### WORK INSTRUCTION
Pull every line containing "refine" from the entries.

Stored data
-*-

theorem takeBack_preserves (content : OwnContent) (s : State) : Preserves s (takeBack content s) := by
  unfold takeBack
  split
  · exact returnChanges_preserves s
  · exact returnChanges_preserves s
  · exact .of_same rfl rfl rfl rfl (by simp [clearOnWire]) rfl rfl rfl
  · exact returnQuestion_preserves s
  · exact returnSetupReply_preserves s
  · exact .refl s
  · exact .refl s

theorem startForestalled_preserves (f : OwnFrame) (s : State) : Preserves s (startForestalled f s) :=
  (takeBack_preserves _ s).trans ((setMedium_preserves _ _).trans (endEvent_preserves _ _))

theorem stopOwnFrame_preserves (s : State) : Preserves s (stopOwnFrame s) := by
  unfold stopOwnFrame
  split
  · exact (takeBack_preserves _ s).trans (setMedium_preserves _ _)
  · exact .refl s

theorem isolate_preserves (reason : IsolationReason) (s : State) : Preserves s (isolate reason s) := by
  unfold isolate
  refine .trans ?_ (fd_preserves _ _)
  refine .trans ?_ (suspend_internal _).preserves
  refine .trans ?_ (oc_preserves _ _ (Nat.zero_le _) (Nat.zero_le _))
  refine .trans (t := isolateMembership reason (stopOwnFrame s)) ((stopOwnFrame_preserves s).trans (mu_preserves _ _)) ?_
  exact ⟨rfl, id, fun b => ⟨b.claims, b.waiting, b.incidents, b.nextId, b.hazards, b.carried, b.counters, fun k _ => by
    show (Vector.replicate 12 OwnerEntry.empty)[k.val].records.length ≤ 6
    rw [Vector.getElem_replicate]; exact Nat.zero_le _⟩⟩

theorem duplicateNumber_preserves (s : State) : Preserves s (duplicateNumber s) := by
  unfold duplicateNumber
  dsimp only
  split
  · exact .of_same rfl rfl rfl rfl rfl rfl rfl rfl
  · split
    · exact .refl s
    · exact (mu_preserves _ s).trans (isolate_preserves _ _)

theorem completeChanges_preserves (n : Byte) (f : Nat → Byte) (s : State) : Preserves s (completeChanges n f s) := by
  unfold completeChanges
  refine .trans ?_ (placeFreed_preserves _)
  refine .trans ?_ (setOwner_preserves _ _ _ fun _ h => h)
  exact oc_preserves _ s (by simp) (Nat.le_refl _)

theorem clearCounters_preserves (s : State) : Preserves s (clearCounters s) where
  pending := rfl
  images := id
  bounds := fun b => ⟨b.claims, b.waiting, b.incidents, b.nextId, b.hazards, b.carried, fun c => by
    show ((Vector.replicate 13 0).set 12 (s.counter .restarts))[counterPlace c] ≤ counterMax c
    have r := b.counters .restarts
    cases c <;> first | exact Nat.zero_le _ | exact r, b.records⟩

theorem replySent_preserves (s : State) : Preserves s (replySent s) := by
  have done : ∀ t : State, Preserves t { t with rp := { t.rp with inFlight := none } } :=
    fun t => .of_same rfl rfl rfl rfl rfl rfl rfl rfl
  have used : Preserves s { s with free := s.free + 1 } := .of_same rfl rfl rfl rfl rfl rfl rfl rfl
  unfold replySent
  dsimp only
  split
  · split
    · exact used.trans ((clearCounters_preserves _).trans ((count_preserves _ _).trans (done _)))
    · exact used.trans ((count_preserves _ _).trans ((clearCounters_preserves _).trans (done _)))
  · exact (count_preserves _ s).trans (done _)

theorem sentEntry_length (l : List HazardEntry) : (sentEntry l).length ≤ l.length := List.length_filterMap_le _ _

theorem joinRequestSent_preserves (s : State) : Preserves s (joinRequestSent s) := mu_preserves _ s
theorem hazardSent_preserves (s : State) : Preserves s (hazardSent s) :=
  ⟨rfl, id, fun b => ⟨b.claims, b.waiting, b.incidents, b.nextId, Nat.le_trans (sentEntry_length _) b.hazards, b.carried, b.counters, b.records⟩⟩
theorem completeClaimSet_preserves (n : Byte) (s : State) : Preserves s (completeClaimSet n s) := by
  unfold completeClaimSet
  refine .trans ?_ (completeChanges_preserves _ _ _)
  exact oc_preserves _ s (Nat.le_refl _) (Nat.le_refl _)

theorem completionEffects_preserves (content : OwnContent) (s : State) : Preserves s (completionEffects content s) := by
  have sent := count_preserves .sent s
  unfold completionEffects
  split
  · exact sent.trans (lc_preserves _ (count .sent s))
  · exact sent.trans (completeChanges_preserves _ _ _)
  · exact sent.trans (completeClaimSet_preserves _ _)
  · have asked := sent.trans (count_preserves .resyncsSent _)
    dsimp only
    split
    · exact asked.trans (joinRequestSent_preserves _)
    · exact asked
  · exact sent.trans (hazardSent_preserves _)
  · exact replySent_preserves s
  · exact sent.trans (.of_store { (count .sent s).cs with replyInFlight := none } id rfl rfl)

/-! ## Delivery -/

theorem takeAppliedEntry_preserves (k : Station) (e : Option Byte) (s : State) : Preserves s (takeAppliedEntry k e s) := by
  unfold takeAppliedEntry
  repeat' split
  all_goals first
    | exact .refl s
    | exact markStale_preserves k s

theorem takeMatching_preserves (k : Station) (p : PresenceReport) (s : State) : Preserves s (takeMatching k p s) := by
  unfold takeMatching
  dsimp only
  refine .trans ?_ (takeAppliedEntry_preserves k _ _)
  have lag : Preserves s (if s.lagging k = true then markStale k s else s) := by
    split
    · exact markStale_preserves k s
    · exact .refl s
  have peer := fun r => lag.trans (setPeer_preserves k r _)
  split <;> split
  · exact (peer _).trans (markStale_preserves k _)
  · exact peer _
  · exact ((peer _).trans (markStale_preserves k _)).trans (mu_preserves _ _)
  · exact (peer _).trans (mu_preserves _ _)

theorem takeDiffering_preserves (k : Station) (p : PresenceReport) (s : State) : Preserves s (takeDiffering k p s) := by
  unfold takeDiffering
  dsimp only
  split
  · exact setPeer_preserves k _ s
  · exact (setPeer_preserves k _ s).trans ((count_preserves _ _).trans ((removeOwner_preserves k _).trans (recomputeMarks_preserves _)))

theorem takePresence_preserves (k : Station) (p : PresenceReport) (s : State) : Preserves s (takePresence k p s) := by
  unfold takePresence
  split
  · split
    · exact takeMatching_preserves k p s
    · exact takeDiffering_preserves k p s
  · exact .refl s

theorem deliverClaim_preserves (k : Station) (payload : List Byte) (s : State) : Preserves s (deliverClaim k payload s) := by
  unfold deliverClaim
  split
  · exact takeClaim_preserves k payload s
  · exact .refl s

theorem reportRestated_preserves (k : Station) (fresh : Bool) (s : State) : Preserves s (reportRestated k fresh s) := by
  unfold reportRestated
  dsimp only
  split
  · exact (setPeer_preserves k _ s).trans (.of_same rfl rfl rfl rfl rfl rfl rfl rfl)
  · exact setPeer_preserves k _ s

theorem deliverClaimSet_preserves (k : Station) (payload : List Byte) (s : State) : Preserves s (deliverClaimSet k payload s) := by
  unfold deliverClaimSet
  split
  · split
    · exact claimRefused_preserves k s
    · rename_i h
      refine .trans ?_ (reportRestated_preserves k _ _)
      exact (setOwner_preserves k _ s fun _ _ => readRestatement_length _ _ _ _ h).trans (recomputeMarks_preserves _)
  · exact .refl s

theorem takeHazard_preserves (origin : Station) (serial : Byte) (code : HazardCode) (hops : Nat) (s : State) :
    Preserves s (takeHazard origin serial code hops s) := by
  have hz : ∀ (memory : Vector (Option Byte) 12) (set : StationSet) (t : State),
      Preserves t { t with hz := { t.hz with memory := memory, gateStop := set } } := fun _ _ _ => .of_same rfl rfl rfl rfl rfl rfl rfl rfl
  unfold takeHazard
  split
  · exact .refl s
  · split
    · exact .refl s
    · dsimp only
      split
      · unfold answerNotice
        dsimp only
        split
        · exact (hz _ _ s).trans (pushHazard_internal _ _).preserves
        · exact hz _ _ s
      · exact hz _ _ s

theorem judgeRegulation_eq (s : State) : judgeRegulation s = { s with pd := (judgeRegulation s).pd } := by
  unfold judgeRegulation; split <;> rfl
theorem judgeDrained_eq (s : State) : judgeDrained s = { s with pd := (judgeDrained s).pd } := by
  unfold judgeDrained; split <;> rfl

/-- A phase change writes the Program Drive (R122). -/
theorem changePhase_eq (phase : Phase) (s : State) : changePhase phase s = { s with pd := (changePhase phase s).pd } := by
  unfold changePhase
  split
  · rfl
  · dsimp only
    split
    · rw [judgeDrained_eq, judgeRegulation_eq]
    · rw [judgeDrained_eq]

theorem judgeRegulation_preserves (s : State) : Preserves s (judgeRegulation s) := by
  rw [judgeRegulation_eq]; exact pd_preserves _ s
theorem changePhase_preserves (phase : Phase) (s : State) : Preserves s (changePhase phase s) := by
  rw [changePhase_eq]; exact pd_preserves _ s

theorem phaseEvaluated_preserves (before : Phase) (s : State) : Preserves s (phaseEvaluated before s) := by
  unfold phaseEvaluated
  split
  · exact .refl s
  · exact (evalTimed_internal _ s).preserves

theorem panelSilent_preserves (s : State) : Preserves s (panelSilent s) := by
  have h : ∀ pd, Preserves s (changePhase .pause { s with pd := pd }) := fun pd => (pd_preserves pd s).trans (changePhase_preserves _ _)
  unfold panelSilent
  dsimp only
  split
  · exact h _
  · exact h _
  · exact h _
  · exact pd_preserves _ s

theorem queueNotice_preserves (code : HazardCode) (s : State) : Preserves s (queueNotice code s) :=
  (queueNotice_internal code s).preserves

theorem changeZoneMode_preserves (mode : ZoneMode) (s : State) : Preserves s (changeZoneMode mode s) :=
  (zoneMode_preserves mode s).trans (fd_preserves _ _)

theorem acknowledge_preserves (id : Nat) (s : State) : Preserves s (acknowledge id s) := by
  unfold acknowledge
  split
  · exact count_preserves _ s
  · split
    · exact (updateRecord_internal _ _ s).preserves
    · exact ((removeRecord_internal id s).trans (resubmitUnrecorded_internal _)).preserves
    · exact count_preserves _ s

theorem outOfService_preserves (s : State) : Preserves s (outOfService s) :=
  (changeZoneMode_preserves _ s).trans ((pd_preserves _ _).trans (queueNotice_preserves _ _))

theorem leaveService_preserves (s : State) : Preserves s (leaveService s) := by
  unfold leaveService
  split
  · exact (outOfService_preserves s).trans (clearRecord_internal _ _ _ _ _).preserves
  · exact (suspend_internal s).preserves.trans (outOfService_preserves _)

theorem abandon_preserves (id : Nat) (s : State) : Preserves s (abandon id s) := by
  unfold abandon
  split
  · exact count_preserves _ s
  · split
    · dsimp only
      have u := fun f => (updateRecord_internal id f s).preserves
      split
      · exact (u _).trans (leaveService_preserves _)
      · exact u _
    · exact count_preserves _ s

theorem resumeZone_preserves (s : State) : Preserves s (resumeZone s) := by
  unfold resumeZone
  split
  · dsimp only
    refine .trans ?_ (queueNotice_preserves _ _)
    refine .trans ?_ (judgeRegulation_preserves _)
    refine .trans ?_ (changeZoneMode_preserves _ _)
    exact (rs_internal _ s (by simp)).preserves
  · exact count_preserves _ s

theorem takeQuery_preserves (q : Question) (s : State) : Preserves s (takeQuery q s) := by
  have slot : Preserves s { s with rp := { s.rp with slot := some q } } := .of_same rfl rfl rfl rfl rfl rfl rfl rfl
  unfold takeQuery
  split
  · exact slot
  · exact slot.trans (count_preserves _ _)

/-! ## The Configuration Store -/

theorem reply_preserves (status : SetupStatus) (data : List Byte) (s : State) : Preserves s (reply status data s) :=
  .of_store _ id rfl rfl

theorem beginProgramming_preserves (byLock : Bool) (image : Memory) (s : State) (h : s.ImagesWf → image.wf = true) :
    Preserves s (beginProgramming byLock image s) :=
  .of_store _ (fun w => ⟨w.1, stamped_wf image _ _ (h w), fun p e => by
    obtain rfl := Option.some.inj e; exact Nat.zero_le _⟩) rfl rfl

-*-

### EXERCISE RESPONSE
  refine .trans ?_ (fd_preserves _ _)
  refine .trans ?_ (suspend_internal _).preserves
  refine .trans ?_ (oc_preserves _ _ (Nat.zero_le _) (Nat.zero_le _))
  refine .trans (t := isolateMembership reason (stopOwnFrame s)) ((stopOwnFrame_preserves s).trans (mu_preserves _ _)) ?_
  refine .trans ?_ (placeFreed_preserves _)
  refine .trans ?_ (setOwner_preserves _ _ _ fun _ h => h)
  refine .trans ?_ (completeChanges_preserves _ _ _)
  refine .trans ?_ (takeAppliedEntry_preserves k _ _)
      refine .trans ?_ (reportRestated_preserves k _ _)
    refine .trans ?_ (queueNotice_preserves _ _)
    refine .trans ?_ (judgeRegulation_preserves _)
    refine .trans ?_ (changeZoneMode_preserves _ _)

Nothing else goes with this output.